S’agissant de la question posée par la BALPA, la commission tient à établir clairement que sa tâche n’est pas de juger le bien-fondé des attendus de la CJCE dans les affaires Viking et Laval, en tant que ces attendus proposent une interprétation du droit de l’Union européenne à partir de droits distincts et variés découlant du Traité européen, mais plutôt d’examiner si l’impact de ces décisions au niveau national est tel qu’il en résulte un déni des droits syndicaux des travailleurs au regard de la convention no 87.

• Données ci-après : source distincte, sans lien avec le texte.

-- ==== Sys2Proof/Decode.lean ====
section
/-! DEFINITION. Decoding and encoding of command words (rules R59, R70..R84): total on any bytes, rejecting by name. -/

namespace Sys2Proof

/-- Why bytes are no command. -/
inductive DecodeError where
  /-- Fewer than the four bytes of a command word (R70, R84). -/
  | truncated
  /-- OPC 0x0 or 0x8..0xF (R81, R201). -/
  | reservedOpcode (opc : BitVec 4)
  /-- OPC 0x1..0x7 with a bit set that its format reserves (R81, R82). -/
  | reservedBit (opc : BitVec 4)
deriving DecidableEq, Repr

/-- The seven opcodes of the opcode map (R81). -/
inductive Opcode where
  | bind
  | init
  | isready
  | setdelay
  | transfer
  | trigger
  | writecs
deriving DecidableEq, Repr

/-- The OPC field's value (R81). -/
def Opcode.bits : Opcode → BitVec 4
  | .bind => 0x1#4
  | .init => 0x2#4
  | .isready => 0x3#4
  | .setdelay => 0x4#4
  | .transfer => 0x5#4
  | .trigger => 0x6#4
  | .writecs => 0x7#4

/-- The opcode of an OPC field, none for the reserved ones (R81). -/
def Opcode.ofBits (v : BitVec 4) : Option Opcode :=
  if v = 0x1#4 then some .bind
  else if v = 0x2#4 then some .init
  else if v = 0x3#4 then some .isready
  else if v = 0x4#4 then some .setdelay
  else if v = 0x5#4 then some .transfer
  else if v = 0x6#4 then some .trigger
  else if v = 0x7#4 then some .writecs
  else none

/-- The match column of R81. -/
def Opcode.pattern : Opcode → Word
  | .bind => 0x00000001#32
  | .init => 0x00000002#32
  | .isready => 0x00000003#32
  | .setdelay => 0x00000004#32
  | .transfer => 0x00000005#32
  | .trigger => 0x00000006#32
  | .writecs => 0x00000007#32

/-- The mask column of R81: OPC and every reserved bit of the format. -/
def Opcode.mask : Opcode → Word
  | .bind => 0x000FFC0F#32
  | .init => 0x0000000F#32
  | .isready => 0xFFFFFFFF#32
  | .setdelay => 0x0000FFFF#32
  | .transfer => 0xFFFF00EF#32
  | .trigger => 0xFFFFFFFF#32
  | .writecs => 0xFFFFFFEF#32

/-- The ROLE field's code (R75). -/
def Role.code : Role → BitVec 2
  | .mosi => 0#2
  | .miso => 1#2
  | .clk => 2#2
  | .sel => 3#2

/-- The role of a ROLE field: all four codes are legal (R75). -/
def Role.ofCode (v : BitVec 2) : Role :=
  if v = 0#2 then .mosi else if v = 1#2 then .miso else if v = 2#2 then .clk else .sel

/-- The ORD bit (R78). -/
def BitOrder.bit : BitOrder → BitVec 1
  | .msbFirst => 0#1
  | .lsbFirst => 1#1

/-- The order an ORD bit selects (R78). -/
def BitOrder.ofBit (v : BitVec 1) : BitOrder := if v = 0#1 then .msbFirst else .lsbFirst

/-- OPC, bits 3:0 of every format (R70). -/
def fieldOpc (w : Word) : BitVec 4 := w.extractLsb' 0 4

/-- The command of a word that matches its opcode's row: the operands of R80, each taken from its field. The word
0x00000015 is spelt `clear` (R86, R87). -/
def Opcode.command (k : Opcode) (w : Word) : Instr :=
  match k with
  | .bind => .bind (Role.ofCode (w.extractLsb' 8 2)) (w.extractLsb' 20 12) (w.extractLsb' 4 4)
  | .init => .init (w.extractLsb' 20 12) (w.extractLsb' 4 4) (w.extractLsb' 8 4) (w.extractLsb' 12 4)
      (w.extractLsb' 16 4)
  | .isready => .isready
  | .setdelay => .setdelay (w.extractLsb' 16 16)
  | .transfer => (Instr.transfer (w.extractLsb' 8 8) (BitOrder.ofBit (w.extractLsb' 4 1))).canonical
  | .trigger => .trigger
  | .writecs => .writecs (w.extractLsb' 4 1 = 1#1)

/-- Decoding of one command word, total on all 2^32 words (R82). -/
def decodeWord (w : Word) : Except DecodeError Instr :=
  match Opcode.ofBits (fieldOpc w) with
  | none => .error (.reservedOpcode (fieldOpc w))
  | some k => if w &&& k.mask = k.pattern then .ok (k.command w) else .error (.reservedBit (fieldOpc w))

/-- The word of four bytes, byte 0 being bits 7:0 (R59, D25). -/
def wordOfBytes (b0 b1 b2 b3 : Byte) : Word := (b3 ++ b2 ++ b1 ++ b0 : BitVec 32)

/-- The four bytes of a word on a byte-wide command link, byte 0 first (R59, D25). -/
def bytesOfWord (w : Word) : List Byte :=
  [w.extractLsb' 0 8, w.extractLsb' 8 8, w.extractLsb' 16 8, w.extractLsb' 24 8]

/-- Decoding of a byte stream: the first command and the bytes after it (R59, R84). -/
def decode : List Byte → Except DecodeError (Instr × List Byte)
  | b0 :: b1 :: b2 :: b3 :: rest => (decodeWord (wordOfBytes b0 b1 b2 b3)).map fun i => (i, rest)
  | _ => .error .truncated

/-- The word of a command, from the layouts of R71..R79 and R86. -/
def encode : Instr → Word
  | .bind role port pin => (port ++ 0#10 ++ role.code ++ pin ++ 0x1#4 : BitVec 32)
  | .init port mosiPin misoPin clkPin selPin =>
      (port ++ selPin ++ clkPin ++ misoPin ++ mosiPin ++ 0x2#4 : BitVec 32)
  | .isready => 0x00000003#32
  | .setdelay ticks => (ticks ++ 0#12 ++ 0x4#4 : BitVec 32)
  | .transfer val ord => (0#16 ++ val ++ 0#3 ++ ord.bit ++ 0x5#4 : BitVec 32)
  | .trigger => 0x00000006#32
  | .writecs lvl => (0#27 ++ BitVec.ofBool lvl ++ 0x7#4 : BitVec 32)
  | .clear => 0x00000015#32

/-- The word of an opcode-table row of `nbits` bits numbered as the table numbers them; bits above are zero (R70). -/
def tableWord (nbits w : Nat) : Word := BitVec.ofNat 32 (w % 2 ^ nbits)

/-- What the decoder reads from an opcode-table row's word, laid out as bytes (R59). -/
def decodeTableWord (nbits w : Nat) : Option Instr :=
  match decode (bytesOfWord (tableWord nbits w)) with
  | .ok (i, _) => some i
  | .error _ => none

end Sys2Proof
end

La commission observe que, en élaborant sa position par rapport aux restrictions au droit de grève qui sont admissibles, elle n’a jamais inclus la nécessité d’évaluer la proportionnalité des intérêts en ayant à l’esprit une notion de liberté d’établissement ou de liberté de fournir des services. La commission a seulement suggéré que, dans certains cas, la notion d’un service minimum négocié peut être envisagée, en vue d’éviter un préjudice qui serait irréversible ou hors de toute proportion à l’égard des tiers, et, si un accord n’est pas possible, que la question soit soumise à un organe indépendant (voir étude d’ensemble de 1994 sur la liberté syndicale et la négociation collective, paragr. 160). La commission estime qu’il n’y a aucune raison de revoir sa position sur ce point.

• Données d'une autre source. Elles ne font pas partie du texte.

-- ==== Sys2Proof/Machine/State.lean ====
section
/-! DEFINITION. The state (rules R20..R33, R50, R206, R246): the block's record as R33 gives it, and beside it what the
other agents of R9 hold or do: the port registers, the command channel, the schedule of the other agents' turns, the
port bus's coming answers, and the list of what the block did on the port bus. -/

namespace Sys2Proof.Machine

/-- Why a step stops. No state that meets the invariant raises either (Safety.lean), and no command's meaning does. -/
inductive Fault where
  /-- A micro-operation names the null port. Raised by the port primitives, in unreachable states only: "The block
  never issues a transaction to port address 0" (R51, R138). Safe. -/
  | nullPort
  /-- A micro-operation names a pin index above 7, the source's undefined shift overflow. Raised by the port
  primitives, in unreachable states only (R138). Safe. -/
  | pinIndexAbove7
deriving DecidableEq, Repr

/-- Why a command has no meaning. -/
inductive Refusal where
  /-- A command of the opcode table that has no meaning yet, by its mnemonic. Raised by exec alone, never now. Safe. -/
  | notModelled (mnemonic : String)
deriving DecidableEq, Repr

/-- The binding of one role (R26, R27). -/
structure Binding where
  port : PortAddr
  pin  : PinCode
deriving DecidableEq, Repr

/-- The binding table BIND[r], the block's one indexed register file (R27). -/
structure Bindings where
  mosi : Binding
  miso : Binding
  clk  : Binding
  sel  : Binding
deriving DecidableEq, Repr

/-- A micro-operation of the sequencer (R33, R130). -/
inductive MicroOp where
  /-- SETBIT(a, i) (R131). -/
  | setBit (a : PortAddr) (i : PinCode)
  /-- CLEARBIT(a, i) (R133). -/
  | clearBit (a : PortAddr) (i : PinCode)
  /-- READBIT(a, i), whose bit is accumulated in the order `ord` (R135, R154). -/
  | readBit (a : PortAddr) (i : PinCode) (ord : BitOrder)
  /-- DELAY() with the tick count fixed at acceptance (R139). -/
  | delay (n : Ticks)
deriving DecidableEq, Repr

/-- A micro-operation of OPS and the bit cycle it belongs to (R30; 0 outside TRANSFER). -/
structure MicroEntry where
  cycle : Fin 8
  op    : MicroOp
deriving DecidableEq, Repr

/-- The state of one block instance, the record of R33. -/
structure SeqState where
  /-- STATUS.CODE (R22). -/
  code     : BitVec 4
  /-- STATUS.BUSY (R22). -/
  busy     : Bool
  /-- RESULT.DATA (R23). -/
  result   : Byte
  /-- DELAY.TICKS (R24). -/
  delay    : Ticks
  /-- INITSTAT[2:0] (R25). -/
  initstat : BitVec 3
  /-- BIND[r] (R26, R27). -/
  bind     : Bindings
  /-- Hidden CMD: the accepted command word (R30). -/
  cmd      : Word
  /-- Hidden OPS: the micro-operations still to start; a hold in progress has left it (R30, R31; log entry 20). -/
  ops      : List MicroEntry
  /-- Hidden ACC: TRANSFER's input accumulator (R30, R154). -/
  acc      : Byte
  /-- Hidden BITI: the bit cycle the head of OPS belongs to (R30; log entry 20). -/
  biti     : Fin 8
  /-- Hidden HOLDLEFT: ticks still to wait in the hold in progress, 0 when there is none (R30, R211). -/
  holdLeft : Nat
deriving DecidableEq, Repr

/-- The port registers that differ from what an unlisted one reads as, by address (R50): one canonical list. -/
abbrev Memory := List Host.Cell

/-- A turn another agent takes between two steps of the block (R9, R64), or leaves to the block. -/
inductive Turn where
  /-- The block's own step. -/
  | sequencer
  /-- The host offers one more command word (R206). -/
  | hostOffer (w : Word)
  /-- The host or platform asserts reset (R230, R232). -/
  | hostReset
  /-- Another agent's transaction on port register a: it becomes (old and not clr) or set (R9, R212, R240). -/
  | envWrite (a : PortAddr) (clr set : Byte)
  /-- Nothing happens: the tick source has not ticked yet, or time passes (R140). -/
  | stall
deriving DecidableEq, Repr

/-- How the port environment answers one port-bus transaction of the block (R57, R247). -/
inductive BusAnswer where
  /-- With the register's value: plain registers, the default of R8. -/
  | register
  /-- With a value of the environment's own: a draw (R57, R242). -/
  | supply (v : Byte)
  /-- Never: the block is stuck in the middle of the command (R247). -/
  | silent
deriving DecidableEq, Repr

/-- What the block did on the port bus and the tick source, as R246 observes it. -/
inductive BusEvent where
  /-- One PortRMW, and the value it left in the register (R55). -/
  | rmw (a : PortAddr) (clr set left : Byte)
  /-- One PortRead, and the value returned (R54). -/
  | read (a : PortAddr) (value : Byte)
  /-- One hold, and its tick count (R139). -/
  | hold (n : Ticks)
deriving DecidableEq, Repr

/-- The whole machine: one block and the agents around it (R9). -/
structure State where
  /-- The implementation's parameters, which no step writes (R8). -/
  cfg     : Config
  /-- The block (R33). -/
  blk     : SeqState
  /-- The port registers, state of the port environment (R50). -/
  ports   : Memory
  /-- Command words the host offers, the next one first (R206). -/
  offered : List Word
  /-- Turns to come, the next one first; when empty every turn is the block's (R9). -/
  agenda  : List Turn
  /-- Answers to the block's coming port-bus transactions, the next one first; when empty, plain registers (R57). -/
  answers : List BusAnswer
  /-- The block's port-bus transactions and holds so far, oldest first (R246). -/
  trace   : List BusEvent
deriving DecidableEq, Repr

/-- The binding of a role nothing has bound: null port, NOPIN (R26, R32). -/
def Binding.reset : Binding := { port := nullPort, pin := noPin }

/-- The block right after reset (R32, R230). CMD, ACC and BITI are unspecified there; they are 0 (log entry 3). -/
def SeqState.reset : SeqState where
  code     := 0#4
  busy     := false
  result   := 0x00#8
  delay    := 1#16
  initstat := 0b000#3
  bind     := { mosi := Binding.reset, miso := Binding.reset, clk := Binding.reset, sel := Binding.reset }
  cmd      := 0#32
  ops      := []
  acc      := 0x00#8
  biti     := 0
  holdLeft := 0

/-- The machine right after reset: the block reset, plain registers with no other writer (the default of R8), nothing
offered, nothing done. -/
def State.reset : State where
  cfg     := Config.default
  blk     := SeqState.reset
  ports   := []
  offered := []
  agenda  := []
  answers := []
  trace   := []

/-- The machine with its block replaced. -/
def State.withBlk (s : State) (b : SeqState) : State := { s with blk := b }

end Sys2Proof.Machine
end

La commission observe avec une grande préoccupation, dans cette affaire, les limites pratiques à l’exercice effectif du droit de grève pour les travailleurs affiliés à la BALPA. La commission est d’avis que la menace omniprésente d’une action en dommages-intérêts comportant le risque de mener le syndicat dans une situation d’insolvabilité, éventualité aujourd’hui fort plausible, compte tenu de la jurisprudence Viking et Laval, crée une situation dans laquelle l’exercice des droits établis par la convention devient impossible. Tout en prenant dûment note de la déclaration du gouvernement selon laquelle il serait prématuré à ce stade de présumer de l’impact que cette jurisprudence aurait sur le jugement que le tribunal aurait rendu dans cette affaire, étant donné que la BALPA s’est désistée, la commission estime au contraire qu’il y avait une réelle menace contre l’existence du syndicat, et que la demande d’injonction et les délais qui s’en seraient suivis nécessairement auraient, selon toute vraisemblance, rendu l’action elle-même sans pertinence et dénuée de sens. Enfin, la commission note que le gouvernement déclare que l’impact des jugements de la CJCE est limité puisque ces jugements ne concernent que des affaires dans lesquelles ce qui est en jeu, c’est la liberté d’établissement et la liberté de mouvement des services d’un Etat Membre à un autre, alors que, dans leur immense majorité, les conflits du travail au Royaume-Uni n’ont qu’une portée purement nationale et ne soulèvent pas de questions transfrontières. La commission observe à cet égard que, dans le contexte actuel de la mondialisation, de telles affaires risquent de devenir plus courantes, notamment dans certains secteurs d’emploi, comme celui des transports aériens, tant est si bien qu’une atteinte à la possibilité des travailleurs de ces secteurs de négocier réellement avec leurs employeurs sur les questions affectant leurs conditions d’emploi pourrait assurément se révéler dévastatrice. Ainsi, la commission considère que la doctrine utilisée dans ces jugements de la CJCE est susceptible d’avoir un effet restrictif quant à l’exercice du droit de grève dans la pratique, d’une manière qui est contraire à la convention.

A la lumière des observations qu’elle formule depuis de nombreuses années quant à la nécessité d’assurer une plus grande protection du droit des travailleurs de recourir, dans la pratique, à une action revendicative légitime et, compte tenu des nouveaux défis auxquels cette protection se trouve confrontée, comme examiné ci-dessus, la commission demande au gouvernement de réviser la TULRA en envisageant les mesures appropriées de protection de la faculté des travailleurs et de leurs organisations de recourir à l’action revendicative, et d’indiquer les mesures prises à cet égard.